# I'm so confused - maybe it's me?



## Struggling4ever (Jan 9, 2012)

If anyone's familiar with my story.... I caught my wife in an ongoing PA with my supposed BF 11 years ago. We got bad advice from a therapist...we buried it (rugswept) and moved on. She moved on better than I, and she seemed to be good with our marriage and greatful to have been given a second chance. For 11 years she has been there for me and for 11 years I have had every kind of trigger and mind movie imaginable and I kept silent (my mistake). He has the same name as me so it's even affected me in bed. Songs, people, my name, motorcycles, even foods and drinks he liked are all triggers. I would be lying if I said it's been all bad, quite the opposite, we've had many great times but he has always been lurking right there in my head. 

My wife thought I was having an EA and accused me and that's when I finally was honest with her about how it has hurt me and literally changed who I am as a person. I had to tell her why I was really pulling away and it wasn't because of any friend that I had. Since bringing it out it is like I am finally seeing everything clearly and wonder how I accepted this and tried so hard to move on in the first place. It really upset me that after such a betrayal, that I gave her trust for all these years, and yet the first time she felt uncomfortable about something, she felt she could not trust me? 

So I am troubled...A memory of a very horrid affair right under my nose is there, and then I have a memory of the past 11 years since where she has for the most part just tried to show me how much she loves me. I am thankful that this out in the open no matter what brought it all out. I feel better!

My problem is, although my wife still loves and enjoys sex with me, I actually have somewhat avoided it and had "performance problems" for years. The first time was pre D-day when she was being openly flirtatious with my financially well off - so called friend and enjoying the attention, while I was struggling with a new business and somehow felt like less of a man. I know my thought process is different now as lovemaking used to be about me making her feel good and in turn I got off, and now it's become a "release" and something I just try to get through. So maybe with my issues, I did contribute to pushing her away, but it doesn't excuse any affair..

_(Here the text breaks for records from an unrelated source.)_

-- ==== Sys2Proof/Laws/Tile.lean ====
section
/-!
SUPPORT. Which groups of state each operation of Machine/Tile.lean changes; it keeps every other group and the forms of the
memory and of the event ring.
-/
namespace Sys2Proof.Laws

open Sys2Proof.Machine

theorem modTile_only (a1) (a2) {gs : List Group} {s t : State} (m : [.bond] ⊆ gs) (k : Only gs s t) :
    Only gs s (Machine.modTile a1 a2 t) := by
  refine Only.after (hs := [.bond]) ?_ m k
  clear m k
  unfold Machine.modTile
  try dsimp only
  repeat' with_reducible first | exact Only.refl | fail_if_no_progress refine Only.atBond (by decide) ?_

theorem modPort_only (a1) (a2) {gs : List Group} {s t : State} (m : [.bond] ⊆ gs) (k : Only gs s t) :
    Only gs s (Machine.modPort a1 a2 t) := by
  refine Only.after (hs := [.bond]) ?_ m k
  clear m k
  unfold Machine.modPort
  try dsimp only
  repeat' with_reducible first | exact Only.refl | fail_if_no_progress refine Only.atBond (by decide) ?_

theorem learnFault_only (a1) (a2) {gs : List Group} {s t : State} (m : [.store, .log, .link, .out] ⊆ gs) (k : Only gs s t) :
    Only gs s (Machine.learnFault a1 a2 t) := by
  refine Only.after (hs := [.store, .log, .link, .out]) ?_ m k
  clear m k
  unfold Machine.learnFault
  try dsimp only
  repeat' first
    | with_reducible first
      | exact Only.refl
      | refine logUe_only _ _ _ _ _ (by decide) ?_
      | fail_if_no_progress refine Only.atStore (by decide) ?_
    | split

theorem learnAll_only (a1) (a2) {gs : List Group} {s t : State} (m : [.store, .log, .link, .out] ⊆ gs) (k : Only gs s t) :
    Only gs s (Machine.learnAll a1 a2 t) := by
  refine Only.after (hs := [.store, .log, .link, .out]) ?_ m k
  clear m k
  induction a2 generalizing a1 t with
  | nil =>
    unfold Machine.learnAll
    try dsimp only
    repeat' with_reducible exact Only.refl
  | cons x l ih =>
    unfold Machine.learnAll
    try dsimp only
    repeat' with_reducible first
        | exact Only.refl
        | refine Only.trans ?_ (ih ..)
        | refine learnFault_only _ _ (by decide) ?_

theorem spareNotes_only (a1) (a2) (a3) (a4) {gs : List Group} {s t : State} (m : [.log, .link, .out] ⊆ gs) (k : Only gs s t) :
    Only gs s (Machine.spareNotes a1 a2 a3 a4 t) := by
  refine Only.after (hs := [.log, .link, .out]) ?_ m k
  clear m k
  induction a4 generalizing a1 a2 a3 t with
  | nil =>
    unfold Machine.spareNotes
    try dsimp only
    repeat' with_reducible exact Only.refl
  | cons x l ih =>
    unfold Machine.spareNotes
    try dsimp only
    repeat' first
        | with_reducible first
          | exact Only.refl
          | refine Only.trans ?_ (ih ..)
          | refine logInfo_only _ _ _ _ (by decide) ?_
          | refine logUe_only _ _ _ _ _ (by decide) ?_
        | split

theorem tileFail_only (a1) (a2) {gs : List Group} {s t : State} (m : [.pwr, .log, .bond, .link, .out] ⊆ gs) (k : Only gs s t) :
    Only gs s (Machine.tileFail a1 a2 t) := by
  refine Only.after (hs := [.pwr, .log, .bond, .link, .out]) ?_ m k
  clear m k
  unfold Machine.tileFail
  try dsimp only
  repeat' with_reducible first
    | exact Only.refl
    | refine logUe_only _ _ _ _ _ (by decide) ?_
    | refine closePorts_only _ (by decide) ?_
    | refine modTile_only _ _ (by decide) ?_
    | refine pushFrame_only _ (by decide) ?_
    | fail_if_no_progress refine Only.atPwr (by decide) ?_

theorem portOut_only (a1) {gs : List Group} {s t : State} (m : [.pwr, .units, .bond] ⊆ gs) (k : Only gs s t) :
    Only gs s (Machine.portOut a1 t) := by
  refine Only.after (hs := [.pwr, .units, .bond]) ?_ m k
  clear m k
  unfold Machine.portOut
  try dsimp only
  repeat' with_reducible first
    | exact Only.refl
    | refine setUnitSt_only _ _ _ (by decide) ?_
    | refine modPort_only _ _ (by decide) ?_
    | fail_if_no_progress refine Only.atPwr (by decide) ?_

theorem judgePort_only (a1) (a2) {gs : List Group} {s t : State} (m : [.pwr, .units, .bond] ⊆ gs) (k : Only gs s t) :
    Only gs s (Machine.judgePort a1 a2 t) := by
  refine Only.after (hs := [.pwr, .units, .bond]) ?_ m k
  clear m k
  unfold Machine.judgePort
  try dsimp only
  repeat' first
    | with_reducible first
      | exact Only.refl
      | refine modPort_only _ _ (by decide) ?_
      | refine portOut_only _ (by decide) ?_
    | split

We have been sleeping seperately and although she sleeps with a picture of us and is sad about all of this...I am actually okay? I even look at other women and think about maybe being with someone new, and although I know everyone has problems, I would be lying if I said it doesn't interest me. I am 52 and I don't want to be 62 and say I should have left 10 years ago. But I've only been with 2 women in my life and although my wife talks about how great I am, after the "performance issues" I have had I also don't know if I could be with anyone else...my thought process and head are just too screwed up from 11 years of triggers.

I know if I stay it should not be because I feel bad, or I'm settling, or because it's the right thing to do, or I want to take care of her. It should be because I have a passion and can't live without her! Or maybe no one has that passion and drive after 30 years and this is all a late "mid-life crisis" and I need to suck it up and be thankful that I have a wife that loves me? I just think we both deserve better? And I just don't want to have to think about him with her anymore....


----------



## DanF (Sep 27, 2010)

I think that the two of you need to revisit the affair.
Let her know exactly what bothers you and how. She needs to answer all of the questions that you have.
For you, this is still going on because you haven't had the answers, the apology, or whatever you need to move on.


----------



## bandit.45 (Feb 8, 2012)

My feeling is you never got to fully grieve the affair. 

I think you two need a long separation of several months to a year. Like I said in one of the other posts, she is your trigger and as long as you are around her you will never get the thoughts out of your head. Promise you will both stay celibate and true to each other during that time: no dating or sleeping around with others. You need to learn to be alone, by yourself again and your wife needs to do the same. 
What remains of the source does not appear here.